━━ Data for analysis ━━

-- ==== Sys2Proof/Machine/State.lean ====
section
/-! DEFINITION. The state of the KV9 as plain data: all that the spec gives the device, and the model's own fields (the
agenda of events to come, the unit in turn and two counters). -/

namespace Sys2Proof.Machine

/-! ### Capabilities and places -/

/-- A capability: 128 bits and the hidden tag (R336). -/
structure Cap where
  bits : QWord
  tag : Bool
  deriving DecidableEq, Repr

/-- The untagged zero capability. -/
def Cap.null : Cap := ⟨0, false⟩

/-- Where a unit runs (R65): on an offset core `core` is the offset core and `slot` the thread context. -/
structure Loc where
  cluster : Nat
  slice : Nat
  core : Nat
  part : Nat
  slot : Nat
  deriving DecidableEq, Repr

/-! ### A warp (R51) -/

/-- The register files of a warp. Keys: `v`, `o`, `y` and `c` registers by number × 128 + thread; tiles by tile × 4096 +
byte; accumulators by number × 4096 + row × 64 + column. Poison: 0 none, 1 from memory, 2 always trapping (R185). -/
structure Regs where
  x : Store Word
  xp : Store Nat
  s : Store DWord
  sp : Store Nat
  m : Store QWord
  mp : Store Nat
  c : Store Cap
  cp : Store Nat
  k : Store Cap
  t : Store Byte
  tp : Store Bool
  a : Store Word
  ap : Store Bool
  deriving DecidableEq, Repr

/-- The mark of a thread in the PC table (R151, R270). -/
inductive Mark where
  | ready
  /-- Parked at a JOIN, with the mask register that JOIN names. -/
  | parked (m : Nat)
  /-- Blocked at a blocking point, or on a translation fault. -/
  | blocked (onStub : Bool)
  /-- Ejected, with the rejoin mask register of the region. -/
  | ejected (m : Nat)
  deriving DecidableEq, Repr

/-- A return-address stack: entries on chip, oldest first, and the spilled count (R74). A stack with no entry on chip and
entries spilled has its refill in flight (R75, R286). -/
structure Ras where
  chip : List DWord
  spilled : Nat
  deriving DecidableEq, Repr

/-- The states of a recipe entry (R66). -/
inductive RState where
  | valid | dropped | pinned
  deriving DecidableEq, Repr

/-- A recipe entry (R66, R249, R307): the tagged instruction's word and literal, its PC, RMODE, depth, state and row. `lost`
marks an entry whose register came back poisoned and that reads as no entry (R73, R214). -/
structure Recipe where
  reg : Nat
  insn : Nat
  lit : Nat
  pc : Nat
  rmode : Nat
  depth : Nat
  st : RState
  stale : Bool
  lost : Bool
  row : Option Nat
  deriving DecidableEq, Repr

/-- One destination register still to be written: register number, value, and whether the data came poisoned. -/
structure Dest where
  reg : Nat
  val : Word
  poison : Bool
  deriving DecidableEq, Repr

/-- A long-latency instruction of one thread with its lookahead window (R96, R97): `left` instructions may still issue. -/
structure Pend where
  id : Nat
  thread : Nat
  pc : Nat
  insn : Nat
  lit : Nat
  left : Nat
  dests : List Dest
  /-- The data has arrived. -/
  arrived : Bool
  /-- The thread has issued a later instruction: the access stands before it, so that a reissue gives the data read at first
  (R361 to R369). -/
  performed : Bool
  /-- The access faulted and waits for a replay. -/
  faulted : Bool
  /-- An atomic or acquire, inside whose window no memory instruction issues (R186). -/
  atomic : Bool
  /-- A load that may become a replay packet (R251). -/
  load : Bool
  /-- The object and byte offset resolved at issue. -/
  obj : Nat
  off : Nat
  /-- The tokens of the faults that the access met at its last issue, one per page (R355). -/
  tokens : List Nat
  deriving DecidableEq, Repr

/-- A write of one tile or accumulator that an operation in flight has still to make: the whole new contents and marks. -/
structure TileWrite where
  acc : Bool
  num : Nat
  bytes : Store Byte
  bpoison : Store Bool
  words : Store Word
  wpoison : Store Bool
  deriving DecidableEq, Repr

/-- A tile instruction or follow-on command in flight: what it reads and writes by scoreboard number (tiles 0 to 7,
accumulators 8 to 11), its window, and its result (R216). -/
structure TileOp where
  id : Nat
  reads : List Nat
  writes : List Nat
  left : Nat
  result : List TileWrite
  deriving DecidableEq, Repr

/-- A byte with its poison mark. -/
abbrev PByte := Byte × Bool

/-- A row of a copy that a fault, or a missing credit, has stopped midway: the source bytes read so far, the destination bytes done
with, those of them that have landed, and whether any was not written (R234). -/
structure RowPart where
  row : Nat
  src : List PByte
  put : Nat
  landed : Nat
  lost : Bool
  deriving DecidableEq, Repr

/-- A copy in flight (R229 to R234): the kind as F and G of R230, the descriptor words, capabilities, mode and shapes
captured at issue, its PC, the rows still to move, and its batch (none while unsealed). -/
structure Copy where
  id : Nat
  f : Nat
  g : Nat
  desc : List DWord
  src : List Cap
  dst : Cap
  areg : Nat
  rmode : Nat
  tshp : List Nat
  ashp : List Nat
  pc : Nat
  rows : List Nat
  nrows : Nat
  batch : Option Nat
  poison : Bool
  parts : List RowPart
  /-- The tile image under construction, for a tile destination. -/
  image : Store Byte
  imagePoison : Store Bool
  /-- The follow-on command has still to run. -/
  follow : Bool
  /-- Suspended on a fault: its token and the page, as `denied` numbers pages. -/
  token : Option (Nat × Nat)
  /-- Faulting bytes are denied from now on: source pages, destination pages (R356). -/
  denied : List Nat
  /-- Cancelled at a save; the resume issues it again from its record (R258). -/
  cancelled : Bool
  /-- A copy out of a tile whose rows `image` holds, because its warp has left its slot. -/
  held : Bool
  deriving DecidableEq, Repr

/-- A sealed batch of a warp (R332). -/
structure Batch where
  num : Nat
  copies : List Nat
  poison : Bool
  complete : Bool
  deriving DecidableEq, Repr

/-- A queue-port binding (R311): mode 0 unbound, 1 receive, 2 send local, 3 send remote, 4 random ring. -/
structure Port where
  mode : Nat
  place : Nat
  offset : Nat
  request : Nat
  credits : Nat
  deriving DecidableEq, Repr

/-- The blocking points with what their wake condition needs (R334). -/
structure Wait where
  kind : Nat
  arg : Nat
  flags : Nat
  value : Nat
  mask : Nat
  obj : Nat
  off : Nat
  /-- The threads blocked here, the PC of the instruction and its length, and its destination where it has one. -/
  threads : Nat
  pc : Nat
  len : Nat
  dest : Option Nat
  deriving DecidableEq, Repr

/-- A routine in progress (R250 to R260). -/
structure Routine where
  exit : Bool
  threads : Nat
  region : Nat
  reason : Nat
  size : Nat
  high : Nat
  count : Nat
  /-- The registers the routine has written, by EDONE's number (v, o, y number; 65536 + uniform; 131072 + capability). -/
  written : List Nat
  /-- What the header's STATUS says of the save besides its outcome. -/
  npkt : Nat
  blocked : Bool
  eject : Bool
  /-- Of an entry routine: the PC table and the waits that the header holds, which the warp takes at EDONE (R255). -/
  pcs : Store Nat
  marks : Store Mark
  waits : List Wait
  deriving DecidableEq, Repr

/-- Vectoring that waits for outstanding operations (R251, step 2). -/
structure Vec where
  reason : Nat
  expired : Bool
  deriving DecidableEq, Repr

/-- What an ejected or class 1 thread carries (R272, R320): its warp, its thread index, its rejoin mask register and its
eject lists as bit masks. -/
structure Off where
  parent : Option Nat
  thread : Nat
  rejoin : Option Nat
  ejV : Nat
  ejO : Nat
  ejY : Nat
  /-- The context at `loc` is kept for the recall of this thread, whose warp is resuming (R255, R256). -/
  held : Bool
  deriving DecidableEq, Repr

/-- The states of a warp (R269). A warp whose group has ended stays as `ended` while copies that it issued move (R322). -/
inductive WStat where
  | resident | outAlone | outCtx | ended
  deriving DecidableEq, Repr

━━━

● **Instructions to follow**
Show me every line of the entries above that holds "pages".

● **Response below**
  /-- Suspended on a fault: its token and the page, as `denied` numbers pages. -/
  /-- Faulting bytes are denied from now on: source pages, destination pages (R356). -/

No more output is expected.